Sociaal-emotionele problemen onder 5- en 10-jarigen in Amsterdam nemen af. Om ervoor te zorgen dat deze positieve ontwikkelingen aanhouden is het van belang dat de gemeente blijft inzetten op het vroegtijdig herkennen en aanpakken van sociaal-emotionele problemen onder basisschoolkinderen. Om inzicht te krijgen in landelijke trends in sociaal-emotionele problemen is het nodig om meer onderzoek te verrichten met opeenvolgende metingen en eenzelfde valide meetinstrument.

Kernpunten
  • Er is weinig bekend over trends in sociaal-emotionele problemen onder kinderen tot 12 jaar.
  • Dit onderzoek laat zien dat het percentage 5- en 10-jarige Amsterdamse kinderen met sociaal-emotionele problemen tussen 2009-2010 en 2015-2016 is afgenomen.
  • De trends in sociaal-emotionele problemen verschillen niet tussen Amsterdamse jongens en meisjes van 5 of 10 jaar, behalve voor gedragsproblemen.

artikel

Inleiding

Er is weinig bekend over trends in de sociaal-emotionele gezondheid van kinderen tot 12 jaar. Het meeste onderzoek tot nu toe richt zich op adolescenten.8 De onderzoeken bij jongere kinderen tonen over het algemeen een stabiele en soms zelfs dalende trend,9-14 maar hierin werden slechts 2 of 3 tijdpunten met relatief lange intervalperiodes (5-21 jaar) geanalyseerd. Daarnaast waren de samenstelling van de onderzoekspopulatie,11,12 en de gebruikte meetinstrumenten,13 niet altijd gelijk tussen de meetmomenten. De resultaten van deze studies laten daarom mogelijk geen trend zien, maar een al dan niet toevallig verschil in sociaal-emotionele problemen op verschillende tijdsmomenten.

Met de komst van de nieuwe Jeugdwet (per 1 januari 2015) is de sociaal-emotionele gezondheid van kinderen en jongeren een belangrijk speerpunt van gemeenten geworden. Volgens de Wet Publieke Gezondheid moeten gemeenten elke 4 jaar een lokale gezondheidsnota schrijven op basis van lokale epidemiologische gegevens. In deze nota staan het beleid, de ambities en de activiteiten voor de komende 4 jaar beschreven. Door de nieuwe Jeugdwet zijn voor de gemeentelijke gezondheidsnota epidemiologische gegevens over sociaal-emotionele gezondheid nog noodzakelijker dan voorheen.

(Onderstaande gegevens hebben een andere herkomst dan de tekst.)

-- ==== Sys2Proof/Laws/State.lean ====
section
/-!
SUPPORT. What each update of the state leaves in each field: true by `rfl`, for the simplifier.
-/
namespace Sys2Proof.Machine

@[simp] theorem State.setReg_variant (s : State) (r i : Nat) (w : Word) : (s.setReg r i w).variant = s.variant := rfl
@[simp] theorem State.setReg_mem (s : State) (r i : Nat) (w : Word) : (s.setReg r i w).mem = s.mem := rfl
@[simp] theorem State.setReg_ecc (s : State) (r i : Nat) (w : Word) : (s.setReg r i w).ecc = s.ecc := rfl
@[simp] theorem State.setReg_cache (s : State) (r i : Nat) (w : Word) : (s.setReg r i w).cache = s.cache := rfl
@[simp] theorem State.setReg_tlb (s : State) (r i : Nat) (w : Word) : (s.setReg r i w).tlb = s.tlb := rfl
@[simp] theorem State.setReg_beadMap (s : State) (r i : Nat) (w : Word) : (s.setReg r i w).beadMap = s.beadMap := rfl
@[simp] theorem State.setReg_host (s : State) (r i : Nat) (w : Word) : (s.setReg r i w).host = s.host := rfl
@[simp] theorem State.setReg_nvmA (s : State) (r i : Nat) (w : Word) : (s.setReg r i w).nvmA = s.nvmA := rfl
@[simp] theorem State.setReg_nvmB (s : State) (r i : Nat) (w : Word) : (s.setReg r i w).nvmB = s.nvmB := rfl
@[simp] theorem State.setReg_life (s : State) (r i : Nat) (w : Word) : (s.setReg r i w).life = s.life := rfl
@[simp] theorem State.setReg_clk (s : State) (r i : Nat) (w : Word) : (s.setReg r i w).clk = s.clk := rfl
@[simp] theorem State.setReg_pins (s : State) (r i : Nat) (w : Word) : (s.setReg r i w).pins = s.pins := rfl
@[simp] theorem State.setReg_start (s : State) (r i : Nat) (w : Word) : (s.setReg r i w).start = s.start := rfl
@[simp] theorem State.setReg_mbox (s : State) (r i : Nat) (w : Word) : (s.setReg r i w).mbox = s.mbox := rfl
@[simp] theorem State.setReg_sec (s : State) (r i : Nat) (w : Word) : (s.setReg r i w).sec = s.sec := rfl
@[simp] theorem State.setReg_ctxs (s : State) (r i : Nat) (w : Word) : (s.setReg r i w).ctxs = s.ctxs := rfl
@[simp] theorem State.setReg_rings (s : State) (r i : Nat) (w : Word) : (s.setReg r i w).rings = s.rings := rfl
@[simp] theorem State.setReg_served (s : State) (r i : Nat) (w : Word) : (s.setReg r i w).served = s.served := rfl
@[simp] theorem State.setReg_seedGens (s : State) (r i : Nat) (w : Word) : (s.setReg r i w).seedGens = s.seedGens := rfl
@[simp] theorem State.setReg_pf0Reset (s : State) (r i : Nat) (w : Word) : (s.setReg r i w).pf0Reset = s.pf0Reset := rfl
@[simp] theorem State.setReg_slots (s : State) (r i : Nat) (w : Word) : (s.setReg r i w).slots = s.slots := rfl
@[simp] theorem State.setReg_queues (s : State) (r i : Nat) (w : Word) : (s.setReg r i w).queues = s.queues := rfl
@[simp] theorem State.setReg_conns (s : State) (r i : Nat) (w : Word) : (s.setReg r i w).conns = s.conns := rfl
@[simp] theorem State.setReg_net (s : State) (r i : Nat) (w : Word) : (s.setReg r i w).net = s.net := rfl
@[simp] theorem State.setReg_groups (s : State) (r i : Nat) (w : Word) : (s.setReg r i w).groups = s.groups := rfl
@[simp] theorem State.setReg_grants (s : State) (r i : Nat) (w : Word) : (s.setReg r i w).grants = s.grants := rfl
@[simp] theorem State.setReg_rwaits (s : State) (r i : Nat) (w : Word) : (s.setReg r i w).rwaits = s.rwaits := rfl
@[simp] theorem State.setReg_brace (s : State) (r i : Nat) (w : Word) : (s.setReg r i w).brace = s.brace := rfl
@[simp] theorem State.setReg_pwr (s : State) (r i : Nat) (w : Word) : (s.setReg r i w).pwr = s.pwr := rfl
@[simp] theorem State.setReg_rel (s : State) (r i : Nat) (w : Word) : (s.setReg r i w).rel = s.rel := rfl
@[simp] theorem State.setReg_kfe (s : State) (r i : Nat) (w : Word) : (s.setReg r i w).kfe = s.kfe := rfl
@[simp] theorem State.setReg_msix (s : State) (r i : Nat) (w : Word) : (s.setReg r i w).msix = s.msix := rfl
@[simp] theorem State.setReg_rate (s : State) (r i : Nat) (w : Word) : (s.setReg r i w).rate = s.rate := rfl
@[simp] theorem State.setReg_out (s : State) (r i : Nat) (w : Word) : (s.setReg r i w).out = s.out := rfl
@[simp] theorem State.setReg_rdata (s : State) (r i : Nat) (w : Word) : (s.setReg r i w).rdata = s.rdata := rfl
@[simp] theorem State.setReg_nfree (s : State) (r i : Nat) (w : Word) : (s.setReg r i w).nfree = s.nfree := rfl
@[simp] theorem State.setReg_pending (s : State) (r i : Nat) (w : Word) : (s.setReg r i w).pending = s.pending := rfl

@[simp] theorem State.wr_variant (s : State) (f : Fld) (i v : Nat) : (s.wr f i v).variant = s.variant := rfl
@[simp] theorem State.wr_mem (s : State) (f : Fld) (i v : Nat) : (s.wr f i v).mem = s.mem := rfl
@[simp] theorem State.wr_ecc (s : State) (f : Fld) (i v : Nat) : (s.wr f i v).ecc = s.ecc := rfl
@[simp] theorem State.wr_cache (s : State) (f : Fld) (i v : Nat) : (s.wr f i v).cache = s.cache := rfl
@[simp] theorem State.wr_tlb (s : State) (f : Fld) (i v : Nat) : (s.wr f i v).tlb = s.tlb := rfl
@[simp] theorem State.wr_beadMap (s : State) (f : Fld) (i v : Nat) : (s.wr f i v).beadMap = s.beadMap := rfl
@[simp] theorem State.wr_host (s : State) (f : Fld) (i v : Nat) : (s.wr f i v).host = s.host := rfl
@[simp] theorem State.wr_nvmA (s : State) (f : Fld) (i v : Nat) : (s.wr f i v).nvmA = s.nvmA := rfl
@[simp] theorem State.wr_nvmB (s : State) (f : Fld) (i v : Nat) : (s.wr f i v).nvmB = s.nvmB := rfl
@[simp] theorem State.wr_life (s : State) (f : Fld) (i v : Nat) : (s.wr f i v).life = s.life := rfl
@[simp] theorem State.wr_clk (s : State) (f : Fld) (i v : Nat) : (s.wr f i v).clk = s.clk := rfl
@[simp] theorem State.wr_pins (s : State) (f : Fld) (i v : Nat) : (s.wr f i v).pins = s.pins := rfl
@[simp] theorem State.wr_start (s : State) (f : Fld) (i v : Nat) : (s.wr f i v).start = s.start := rfl
@[simp] theorem State.wr_mbox (s : State) (f : Fld) (i v : Nat) : (s.wr f i v).mbox = s.mbox := rfl
@[simp] theorem State.wr_sec (s : State) (f : Fld) (i v : Nat) : (s.wr f i v).sec = s.sec := rfl
@[simp] theorem State.wr_ctxs (s : State) (f : Fld) (i v : Nat) : (s.wr f i v).ctxs = s.ctxs := rfl
@[simp] theorem State.wr_rings (s : State) (f : Fld) (i v : Nat) : (s.wr f i v).rings = s.rings := rfl
@[simp] theorem State.wr_served (s : State) (f : Fld) (i v : Nat) : (s.wr f i v).served = s.served := rfl
@[simp] theorem State.wr_seedGens (s : State) (f : Fld) (i v : Nat) : (s.wr f i v).seedGens = s.seedGens := rfl
@[simp] theorem State.wr_pf0Reset (s : State) (f : Fld) (i v : Nat) : (s.wr f i v).pf0Reset = s.pf0Reset := rfl
@[simp] theorem State.wr_slots (s : State) (f : Fld) (i v : Nat) : (s.wr f i v).slots = s.slots := rfl
@[simp] theorem State.wr_queues (s : State) (f : Fld) (i v : Nat) : (s.wr f i v).queues = s.queues := rfl
@[simp] theorem State.wr_conns (s : State) (f : Fld) (i v : Nat) : (s.wr f i v).conns = s.conns := rfl
@[simp] theorem State.wr_net (s : State) (f : Fld) (i v : Nat) : (s.wr f i v).net = s.net := rfl
@[simp] theorem State.wr_groups (s : State) (f : Fld) (i v : Nat) : (s.wr f i v).groups = s.groups := rfl
@[simp] theorem State.wr_grants (s : State) (f : Fld) (i v : Nat) : (s.wr f i v).grants = s.grants := rfl
@[simp] theorem State.wr_rwaits (s : State) (f : Fld) (i v : Nat) : (s.wr f i v).rwaits = s.rwaits := rfl
@[simp] theorem State.wr_brace (s : State) (f : Fld) (i v : Nat) : (s.wr f i v).brace = s.brace := rfl
@[simp] theorem State.wr_pwr (s : State) (f : Fld) (i v : Nat) : (s.wr f i v).pwr = s.pwr := rfl
@[simp] theorem State.wr_rel (s : State) (f : Fld) (i v : Nat) : (s.wr f i v).rel = s.rel := rfl
@[simp] theorem State.wr_kfe (s : State) (f : Fld) (i v : Nat) : (s.wr f i v).kfe = s.kfe := rfl
@[simp] theorem State.wr_msix (s : State) (f : Fld) (i v : Nat) : (s.wr f i v).msix = s.msix := rfl
@[simp] theorem State.wr_rate (s : State) (f : Fld) (i v : Nat) : (s.wr f i v).rate = s.rate := rfl
@[simp] theorem State.wr_out (s : State) (f : Fld) (i v : Nat) : (s.wr f i v).out = s.out := rfl
@[simp] theorem State.wr_rdata (s : State) (f : Fld) (i v : Nat) : (s.wr f i v).rdata = s.rdata := rfl
@[simp] theorem State.wr_nfree (s : State) (f : Fld) (i v : Nat) : (s.wr f i v).nfree = s.nfree := rfl
@[simp] theorem State.wr_pending (s : State) (f : Fld) (i v : Nat) : (s.wr f i v).pending = s.pending := rfl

Om te bepalen hoe het in Amsterdam gesteld is met de sociaal-emotionele gezondheid van kinderen onderzochten we hoe de prevalentie van sociaal-emotionele problemen onder basisschoolkinderen zich in 7 opeenvolgende jaren heeft ontwikkeld. De resultaten van dit onderzoek geven inzicht in de vraag of er meer inzet vanuit de gemeente nodig is of dat het huidige beleid en de activiteiten succesvol lijken te zijn. Aangezien jongens over het algemeen meer sociaal-emotionele problemen laten zien en ze een ander soort problemen vertonen dan meisjes,15 keken we ook of er een verschil was in trends tussen beide geslachten.

Methode

Onderzoeksopzet en gegevensverzameling

Voor dit onderzoek maakten we gebruik van gegevens uit de ‘Jeugdgezondheidsmonitor Amsterdam’. Sinds 2009 krijgen ouders van 5- en 10-jarigen voorafgaand aan het preventief gezondheidsonderzoek door de jeugdgezondheidszorg (jgz) een papieren vragenlijst thuisgestuurd. De respons van deze vragenlijst ligt rond de 60%. Een uitzondering hierop was schooljaar 2009-2010; dit was het jaar waarin de huidige werkwijze gefaseerd werd ingevoerd en de respons met 35% beduidend lager lag. Van schooljaar 2009-2010 tot en met schooljaar 2015-2016 werd in totaal voor 64.143 kinderen een vragenlijst ingevuld (variërend van 5.276 in 2009-2010 tot 10.069 in 2015-2016).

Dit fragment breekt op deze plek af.